• To do:
Each line below from the one containing "namespace Sys2Proof.Tests" through the one containing "def pinsAt (n" should be output exactly as it stands, and no other line should appear.

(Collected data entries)
Content starts
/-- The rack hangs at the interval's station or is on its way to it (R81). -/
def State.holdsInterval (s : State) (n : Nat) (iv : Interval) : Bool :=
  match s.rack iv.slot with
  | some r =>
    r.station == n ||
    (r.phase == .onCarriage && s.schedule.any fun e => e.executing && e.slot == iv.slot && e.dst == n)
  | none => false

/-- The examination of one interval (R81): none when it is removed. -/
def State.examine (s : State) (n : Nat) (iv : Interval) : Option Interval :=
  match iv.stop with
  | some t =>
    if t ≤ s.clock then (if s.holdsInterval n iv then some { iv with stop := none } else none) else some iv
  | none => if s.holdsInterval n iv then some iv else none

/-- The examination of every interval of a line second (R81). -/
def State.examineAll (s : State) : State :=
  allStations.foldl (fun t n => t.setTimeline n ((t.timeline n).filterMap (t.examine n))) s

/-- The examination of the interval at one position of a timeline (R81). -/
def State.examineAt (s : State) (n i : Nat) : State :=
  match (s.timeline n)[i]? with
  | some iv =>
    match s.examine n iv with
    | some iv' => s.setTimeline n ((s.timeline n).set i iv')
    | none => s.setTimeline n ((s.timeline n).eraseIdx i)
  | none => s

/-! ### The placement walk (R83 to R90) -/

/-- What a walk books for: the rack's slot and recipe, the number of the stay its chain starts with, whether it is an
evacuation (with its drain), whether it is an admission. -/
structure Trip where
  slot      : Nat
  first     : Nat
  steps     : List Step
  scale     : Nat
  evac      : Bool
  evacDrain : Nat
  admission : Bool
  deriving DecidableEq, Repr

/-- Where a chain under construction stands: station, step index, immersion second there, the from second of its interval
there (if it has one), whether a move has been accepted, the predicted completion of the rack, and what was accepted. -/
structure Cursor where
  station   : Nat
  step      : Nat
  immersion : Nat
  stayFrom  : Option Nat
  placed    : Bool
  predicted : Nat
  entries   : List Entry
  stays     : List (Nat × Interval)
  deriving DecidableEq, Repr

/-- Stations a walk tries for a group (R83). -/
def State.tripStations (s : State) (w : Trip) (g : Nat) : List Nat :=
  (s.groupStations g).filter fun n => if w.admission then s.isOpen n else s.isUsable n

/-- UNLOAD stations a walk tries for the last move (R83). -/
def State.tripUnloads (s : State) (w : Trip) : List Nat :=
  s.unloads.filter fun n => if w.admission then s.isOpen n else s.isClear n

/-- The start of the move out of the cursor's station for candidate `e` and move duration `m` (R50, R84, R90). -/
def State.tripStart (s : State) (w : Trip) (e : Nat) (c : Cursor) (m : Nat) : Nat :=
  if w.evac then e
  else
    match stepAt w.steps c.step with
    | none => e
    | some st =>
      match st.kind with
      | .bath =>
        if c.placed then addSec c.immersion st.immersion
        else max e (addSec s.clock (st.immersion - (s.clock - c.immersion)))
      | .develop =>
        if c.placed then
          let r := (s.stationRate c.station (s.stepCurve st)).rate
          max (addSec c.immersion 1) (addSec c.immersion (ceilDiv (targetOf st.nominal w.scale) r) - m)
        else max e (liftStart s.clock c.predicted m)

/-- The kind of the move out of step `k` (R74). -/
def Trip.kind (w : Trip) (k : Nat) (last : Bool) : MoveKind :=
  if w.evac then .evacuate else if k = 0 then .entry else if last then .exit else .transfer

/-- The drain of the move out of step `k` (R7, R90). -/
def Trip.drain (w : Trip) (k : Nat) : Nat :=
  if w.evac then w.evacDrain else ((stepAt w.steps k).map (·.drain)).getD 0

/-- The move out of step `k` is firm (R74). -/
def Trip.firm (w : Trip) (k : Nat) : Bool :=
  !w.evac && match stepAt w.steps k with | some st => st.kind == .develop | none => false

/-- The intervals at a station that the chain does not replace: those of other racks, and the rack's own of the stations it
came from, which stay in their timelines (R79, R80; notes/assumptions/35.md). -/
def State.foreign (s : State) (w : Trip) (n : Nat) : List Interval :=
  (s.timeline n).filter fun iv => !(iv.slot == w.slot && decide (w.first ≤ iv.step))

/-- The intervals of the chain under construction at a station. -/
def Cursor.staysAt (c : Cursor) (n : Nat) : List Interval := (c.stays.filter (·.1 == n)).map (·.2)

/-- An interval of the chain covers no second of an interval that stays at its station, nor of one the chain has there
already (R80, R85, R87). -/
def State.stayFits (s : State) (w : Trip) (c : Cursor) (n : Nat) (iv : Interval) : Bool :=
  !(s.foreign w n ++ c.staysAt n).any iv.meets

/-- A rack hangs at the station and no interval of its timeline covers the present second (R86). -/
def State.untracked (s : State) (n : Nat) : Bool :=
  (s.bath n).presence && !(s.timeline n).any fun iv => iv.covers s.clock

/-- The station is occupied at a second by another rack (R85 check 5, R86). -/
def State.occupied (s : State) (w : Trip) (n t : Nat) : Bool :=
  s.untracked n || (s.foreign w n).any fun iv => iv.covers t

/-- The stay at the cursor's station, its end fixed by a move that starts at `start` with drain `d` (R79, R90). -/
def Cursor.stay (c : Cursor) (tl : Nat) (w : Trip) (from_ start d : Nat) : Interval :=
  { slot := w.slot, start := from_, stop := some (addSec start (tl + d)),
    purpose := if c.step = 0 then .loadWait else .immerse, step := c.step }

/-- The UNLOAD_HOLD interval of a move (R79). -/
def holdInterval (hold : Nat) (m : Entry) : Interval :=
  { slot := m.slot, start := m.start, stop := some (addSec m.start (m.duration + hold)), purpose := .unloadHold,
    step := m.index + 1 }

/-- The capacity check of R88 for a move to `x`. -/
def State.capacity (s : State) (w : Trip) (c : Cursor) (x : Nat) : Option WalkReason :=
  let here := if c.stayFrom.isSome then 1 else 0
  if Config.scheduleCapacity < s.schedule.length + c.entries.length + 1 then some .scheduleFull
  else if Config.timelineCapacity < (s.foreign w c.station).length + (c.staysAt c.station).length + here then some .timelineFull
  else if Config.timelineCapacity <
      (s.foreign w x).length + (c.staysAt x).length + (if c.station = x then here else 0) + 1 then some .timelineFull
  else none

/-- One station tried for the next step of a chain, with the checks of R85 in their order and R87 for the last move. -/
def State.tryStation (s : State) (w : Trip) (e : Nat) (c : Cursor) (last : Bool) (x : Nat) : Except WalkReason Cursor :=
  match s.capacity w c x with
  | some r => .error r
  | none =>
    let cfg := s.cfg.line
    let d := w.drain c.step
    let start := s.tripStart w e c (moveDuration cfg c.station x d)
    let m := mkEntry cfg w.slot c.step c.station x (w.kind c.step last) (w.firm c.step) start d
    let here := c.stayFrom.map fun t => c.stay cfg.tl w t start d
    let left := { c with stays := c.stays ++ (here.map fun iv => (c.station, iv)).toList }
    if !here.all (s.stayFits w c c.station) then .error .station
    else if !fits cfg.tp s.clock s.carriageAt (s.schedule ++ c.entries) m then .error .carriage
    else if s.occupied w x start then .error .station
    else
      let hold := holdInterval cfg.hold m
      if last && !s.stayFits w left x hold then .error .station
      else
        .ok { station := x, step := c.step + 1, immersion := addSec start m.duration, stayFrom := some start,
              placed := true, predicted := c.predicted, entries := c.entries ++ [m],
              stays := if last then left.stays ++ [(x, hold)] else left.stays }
Content ends
Content starts
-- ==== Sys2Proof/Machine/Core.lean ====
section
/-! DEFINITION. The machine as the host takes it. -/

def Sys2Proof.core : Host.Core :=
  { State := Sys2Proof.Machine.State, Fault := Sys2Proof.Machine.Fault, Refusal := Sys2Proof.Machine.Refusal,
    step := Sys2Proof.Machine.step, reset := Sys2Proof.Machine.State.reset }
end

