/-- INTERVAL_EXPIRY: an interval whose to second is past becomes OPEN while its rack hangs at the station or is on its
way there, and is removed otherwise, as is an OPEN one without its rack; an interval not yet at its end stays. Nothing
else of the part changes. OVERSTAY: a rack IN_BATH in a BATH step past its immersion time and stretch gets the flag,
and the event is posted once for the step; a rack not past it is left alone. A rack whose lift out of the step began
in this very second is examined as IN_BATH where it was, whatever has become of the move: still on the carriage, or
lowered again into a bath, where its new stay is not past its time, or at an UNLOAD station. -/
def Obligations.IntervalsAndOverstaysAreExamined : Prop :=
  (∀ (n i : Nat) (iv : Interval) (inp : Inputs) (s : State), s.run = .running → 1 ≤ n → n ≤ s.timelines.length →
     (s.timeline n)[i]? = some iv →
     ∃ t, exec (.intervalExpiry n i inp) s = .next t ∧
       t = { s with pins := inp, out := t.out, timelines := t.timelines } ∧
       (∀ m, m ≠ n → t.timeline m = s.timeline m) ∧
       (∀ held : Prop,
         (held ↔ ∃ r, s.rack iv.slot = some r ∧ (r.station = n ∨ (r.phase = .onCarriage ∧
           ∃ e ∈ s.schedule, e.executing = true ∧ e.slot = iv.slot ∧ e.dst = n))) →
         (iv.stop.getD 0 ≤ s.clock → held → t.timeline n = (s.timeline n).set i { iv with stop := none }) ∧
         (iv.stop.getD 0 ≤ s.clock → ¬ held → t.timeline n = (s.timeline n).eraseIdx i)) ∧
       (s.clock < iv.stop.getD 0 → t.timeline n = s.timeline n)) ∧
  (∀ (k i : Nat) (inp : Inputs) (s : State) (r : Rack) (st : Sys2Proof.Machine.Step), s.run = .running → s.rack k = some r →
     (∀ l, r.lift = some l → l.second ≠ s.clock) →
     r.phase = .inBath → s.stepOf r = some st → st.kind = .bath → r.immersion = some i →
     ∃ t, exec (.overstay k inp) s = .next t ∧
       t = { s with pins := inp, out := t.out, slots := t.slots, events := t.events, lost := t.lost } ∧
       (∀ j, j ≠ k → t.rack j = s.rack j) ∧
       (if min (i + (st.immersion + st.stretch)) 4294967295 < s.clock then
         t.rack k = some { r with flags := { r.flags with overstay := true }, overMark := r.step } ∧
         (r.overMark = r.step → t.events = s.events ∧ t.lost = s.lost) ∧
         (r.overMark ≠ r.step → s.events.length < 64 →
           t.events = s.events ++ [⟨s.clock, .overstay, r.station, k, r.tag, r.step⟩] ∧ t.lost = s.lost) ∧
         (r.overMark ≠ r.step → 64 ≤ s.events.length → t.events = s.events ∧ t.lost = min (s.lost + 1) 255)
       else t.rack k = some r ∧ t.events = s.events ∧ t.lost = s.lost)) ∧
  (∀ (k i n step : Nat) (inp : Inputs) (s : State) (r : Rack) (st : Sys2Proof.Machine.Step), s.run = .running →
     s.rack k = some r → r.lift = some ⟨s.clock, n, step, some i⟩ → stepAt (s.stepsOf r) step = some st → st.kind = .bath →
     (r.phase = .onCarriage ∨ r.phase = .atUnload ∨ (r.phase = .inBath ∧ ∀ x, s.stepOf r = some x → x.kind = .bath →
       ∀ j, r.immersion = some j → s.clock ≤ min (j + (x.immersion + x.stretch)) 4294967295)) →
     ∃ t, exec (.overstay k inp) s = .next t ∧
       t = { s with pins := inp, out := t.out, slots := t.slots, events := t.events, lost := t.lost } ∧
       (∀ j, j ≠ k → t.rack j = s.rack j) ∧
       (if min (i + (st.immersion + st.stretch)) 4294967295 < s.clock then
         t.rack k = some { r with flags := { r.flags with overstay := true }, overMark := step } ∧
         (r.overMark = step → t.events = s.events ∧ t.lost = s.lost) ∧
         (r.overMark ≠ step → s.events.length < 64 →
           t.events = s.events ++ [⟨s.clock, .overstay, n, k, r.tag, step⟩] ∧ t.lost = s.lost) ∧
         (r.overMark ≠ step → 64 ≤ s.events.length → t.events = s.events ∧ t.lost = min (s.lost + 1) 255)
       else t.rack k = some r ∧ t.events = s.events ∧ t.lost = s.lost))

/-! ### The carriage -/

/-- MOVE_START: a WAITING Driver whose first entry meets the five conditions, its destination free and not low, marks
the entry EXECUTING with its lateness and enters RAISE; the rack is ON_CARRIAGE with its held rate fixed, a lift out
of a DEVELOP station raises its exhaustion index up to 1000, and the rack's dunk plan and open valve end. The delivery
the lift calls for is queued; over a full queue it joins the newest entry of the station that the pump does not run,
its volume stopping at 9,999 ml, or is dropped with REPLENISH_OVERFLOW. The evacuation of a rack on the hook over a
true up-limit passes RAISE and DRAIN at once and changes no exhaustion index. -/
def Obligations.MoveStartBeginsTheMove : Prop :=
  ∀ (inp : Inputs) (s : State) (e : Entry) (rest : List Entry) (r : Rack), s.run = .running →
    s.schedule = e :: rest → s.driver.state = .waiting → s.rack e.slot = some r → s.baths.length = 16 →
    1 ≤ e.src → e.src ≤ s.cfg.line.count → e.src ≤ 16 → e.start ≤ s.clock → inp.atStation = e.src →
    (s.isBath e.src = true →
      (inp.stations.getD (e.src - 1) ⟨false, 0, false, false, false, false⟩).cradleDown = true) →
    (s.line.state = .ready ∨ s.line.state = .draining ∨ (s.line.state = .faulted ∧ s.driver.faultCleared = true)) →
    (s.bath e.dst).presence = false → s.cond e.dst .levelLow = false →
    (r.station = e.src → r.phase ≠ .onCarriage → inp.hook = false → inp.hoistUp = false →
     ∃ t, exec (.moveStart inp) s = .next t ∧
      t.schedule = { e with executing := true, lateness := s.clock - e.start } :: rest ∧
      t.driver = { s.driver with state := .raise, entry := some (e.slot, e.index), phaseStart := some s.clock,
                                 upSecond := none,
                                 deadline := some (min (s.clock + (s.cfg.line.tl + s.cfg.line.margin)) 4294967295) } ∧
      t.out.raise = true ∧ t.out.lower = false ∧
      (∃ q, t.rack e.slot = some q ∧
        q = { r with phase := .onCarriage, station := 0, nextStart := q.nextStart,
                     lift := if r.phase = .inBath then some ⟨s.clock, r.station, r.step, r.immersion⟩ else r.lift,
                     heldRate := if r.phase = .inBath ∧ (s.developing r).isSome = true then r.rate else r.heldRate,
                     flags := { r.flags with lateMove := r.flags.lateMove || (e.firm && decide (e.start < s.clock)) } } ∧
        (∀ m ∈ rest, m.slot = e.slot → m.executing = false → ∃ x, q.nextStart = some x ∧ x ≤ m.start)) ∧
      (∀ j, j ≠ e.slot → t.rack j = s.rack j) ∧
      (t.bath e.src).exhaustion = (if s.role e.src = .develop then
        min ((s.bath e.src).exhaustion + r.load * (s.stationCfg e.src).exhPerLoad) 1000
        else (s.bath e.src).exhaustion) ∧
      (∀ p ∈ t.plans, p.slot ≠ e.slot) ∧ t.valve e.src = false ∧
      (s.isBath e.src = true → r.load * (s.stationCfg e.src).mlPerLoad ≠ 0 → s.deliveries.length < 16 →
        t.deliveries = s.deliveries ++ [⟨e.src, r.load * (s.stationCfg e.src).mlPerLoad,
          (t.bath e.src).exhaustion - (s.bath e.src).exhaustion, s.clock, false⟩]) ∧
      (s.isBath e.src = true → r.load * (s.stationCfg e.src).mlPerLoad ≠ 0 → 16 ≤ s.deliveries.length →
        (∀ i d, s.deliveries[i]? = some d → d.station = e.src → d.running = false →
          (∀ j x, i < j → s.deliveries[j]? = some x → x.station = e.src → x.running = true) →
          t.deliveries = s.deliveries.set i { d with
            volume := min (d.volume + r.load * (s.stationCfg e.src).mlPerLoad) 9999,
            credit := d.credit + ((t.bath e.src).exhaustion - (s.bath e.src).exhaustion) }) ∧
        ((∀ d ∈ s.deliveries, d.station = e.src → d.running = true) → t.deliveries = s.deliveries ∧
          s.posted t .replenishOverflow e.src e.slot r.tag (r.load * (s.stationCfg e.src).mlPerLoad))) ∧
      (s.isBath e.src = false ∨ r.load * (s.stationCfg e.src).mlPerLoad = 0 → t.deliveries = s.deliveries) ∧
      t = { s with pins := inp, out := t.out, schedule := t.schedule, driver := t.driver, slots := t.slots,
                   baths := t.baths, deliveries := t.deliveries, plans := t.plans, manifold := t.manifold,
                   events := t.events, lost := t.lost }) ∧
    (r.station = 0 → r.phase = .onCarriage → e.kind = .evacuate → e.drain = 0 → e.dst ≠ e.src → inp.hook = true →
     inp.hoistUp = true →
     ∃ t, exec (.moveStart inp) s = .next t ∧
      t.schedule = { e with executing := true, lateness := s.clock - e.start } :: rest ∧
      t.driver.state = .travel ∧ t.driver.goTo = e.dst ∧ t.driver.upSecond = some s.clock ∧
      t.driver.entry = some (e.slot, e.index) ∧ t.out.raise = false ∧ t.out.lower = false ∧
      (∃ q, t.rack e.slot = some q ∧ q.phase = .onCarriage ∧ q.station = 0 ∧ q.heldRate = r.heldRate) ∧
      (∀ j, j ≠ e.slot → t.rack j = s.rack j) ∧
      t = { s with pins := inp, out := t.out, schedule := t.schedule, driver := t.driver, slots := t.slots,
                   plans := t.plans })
Content ends
Content starts
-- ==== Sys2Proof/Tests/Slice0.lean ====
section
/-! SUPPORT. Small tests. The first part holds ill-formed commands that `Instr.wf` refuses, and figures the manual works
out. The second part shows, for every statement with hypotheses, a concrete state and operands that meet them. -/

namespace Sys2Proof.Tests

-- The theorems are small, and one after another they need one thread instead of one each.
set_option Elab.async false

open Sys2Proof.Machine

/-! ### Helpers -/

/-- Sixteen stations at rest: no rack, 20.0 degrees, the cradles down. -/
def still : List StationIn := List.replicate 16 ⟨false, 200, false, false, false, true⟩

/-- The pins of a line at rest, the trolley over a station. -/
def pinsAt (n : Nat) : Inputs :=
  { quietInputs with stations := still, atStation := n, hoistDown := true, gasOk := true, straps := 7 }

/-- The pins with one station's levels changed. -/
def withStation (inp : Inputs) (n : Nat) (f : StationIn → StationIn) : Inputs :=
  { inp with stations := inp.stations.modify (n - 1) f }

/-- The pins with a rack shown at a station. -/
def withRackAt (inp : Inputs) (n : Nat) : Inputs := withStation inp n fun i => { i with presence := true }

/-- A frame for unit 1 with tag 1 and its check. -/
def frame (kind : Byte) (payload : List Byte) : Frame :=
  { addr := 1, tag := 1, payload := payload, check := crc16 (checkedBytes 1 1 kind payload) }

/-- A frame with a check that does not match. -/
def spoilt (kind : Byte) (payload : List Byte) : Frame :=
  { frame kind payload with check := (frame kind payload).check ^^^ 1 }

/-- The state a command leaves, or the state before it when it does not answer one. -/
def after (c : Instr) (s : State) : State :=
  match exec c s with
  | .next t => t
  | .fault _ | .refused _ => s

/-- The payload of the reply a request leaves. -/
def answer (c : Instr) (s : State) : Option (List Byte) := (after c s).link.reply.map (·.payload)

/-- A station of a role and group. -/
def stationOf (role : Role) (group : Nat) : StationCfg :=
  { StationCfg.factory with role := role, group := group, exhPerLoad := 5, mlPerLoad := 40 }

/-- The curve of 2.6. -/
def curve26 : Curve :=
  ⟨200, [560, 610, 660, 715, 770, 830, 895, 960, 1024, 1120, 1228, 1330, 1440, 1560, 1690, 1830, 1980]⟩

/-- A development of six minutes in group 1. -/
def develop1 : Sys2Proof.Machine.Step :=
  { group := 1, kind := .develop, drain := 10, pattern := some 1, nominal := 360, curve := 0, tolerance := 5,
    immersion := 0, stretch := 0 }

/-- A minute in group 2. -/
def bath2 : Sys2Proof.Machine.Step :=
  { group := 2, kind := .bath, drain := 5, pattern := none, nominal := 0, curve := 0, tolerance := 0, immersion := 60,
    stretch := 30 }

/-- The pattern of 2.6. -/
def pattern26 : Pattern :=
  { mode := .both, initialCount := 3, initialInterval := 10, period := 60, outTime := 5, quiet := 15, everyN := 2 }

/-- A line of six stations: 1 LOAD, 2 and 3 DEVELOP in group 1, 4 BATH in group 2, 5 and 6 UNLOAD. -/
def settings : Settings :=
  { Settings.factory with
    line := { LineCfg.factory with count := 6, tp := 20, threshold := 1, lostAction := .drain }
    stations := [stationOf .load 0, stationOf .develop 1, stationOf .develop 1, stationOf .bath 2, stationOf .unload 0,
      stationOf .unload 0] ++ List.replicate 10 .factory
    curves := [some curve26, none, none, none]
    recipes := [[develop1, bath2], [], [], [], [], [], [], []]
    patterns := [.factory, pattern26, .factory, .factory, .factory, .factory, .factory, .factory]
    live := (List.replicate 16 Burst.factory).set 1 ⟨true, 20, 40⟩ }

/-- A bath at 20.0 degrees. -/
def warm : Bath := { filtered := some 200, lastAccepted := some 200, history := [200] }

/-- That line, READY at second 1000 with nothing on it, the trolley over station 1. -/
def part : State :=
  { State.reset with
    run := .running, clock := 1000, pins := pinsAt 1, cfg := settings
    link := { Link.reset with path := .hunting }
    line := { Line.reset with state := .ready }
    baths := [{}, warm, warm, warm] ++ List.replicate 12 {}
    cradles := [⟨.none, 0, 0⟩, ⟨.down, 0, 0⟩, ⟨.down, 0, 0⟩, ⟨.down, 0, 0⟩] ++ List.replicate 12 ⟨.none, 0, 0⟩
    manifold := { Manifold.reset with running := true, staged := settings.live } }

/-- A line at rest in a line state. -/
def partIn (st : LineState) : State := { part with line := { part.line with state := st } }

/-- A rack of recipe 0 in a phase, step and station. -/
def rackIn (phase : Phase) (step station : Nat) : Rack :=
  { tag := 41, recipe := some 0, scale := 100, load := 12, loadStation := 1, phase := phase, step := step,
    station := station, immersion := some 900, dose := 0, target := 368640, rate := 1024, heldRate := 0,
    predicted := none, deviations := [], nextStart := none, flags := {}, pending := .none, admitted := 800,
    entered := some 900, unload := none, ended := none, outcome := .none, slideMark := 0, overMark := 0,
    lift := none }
Content ends
• Worked solution:
namespace Sys2Proof.Tests

-- The theorems are small, and one after another they need one thread instead of one each.
set_option Elab.async false

open Sys2Proof.Machine

/-! ### Helpers -/

/-- Sixteen stations at rest: no rack, 20.0 degrees, the cradles down. -/
def still : List StationIn := List.replicate 16 ⟨false, 200, false, false, false, true⟩

/-- The pins of a line at rest, the trolley over a station. -/
def pinsAt (n : Nat) : Inputs :=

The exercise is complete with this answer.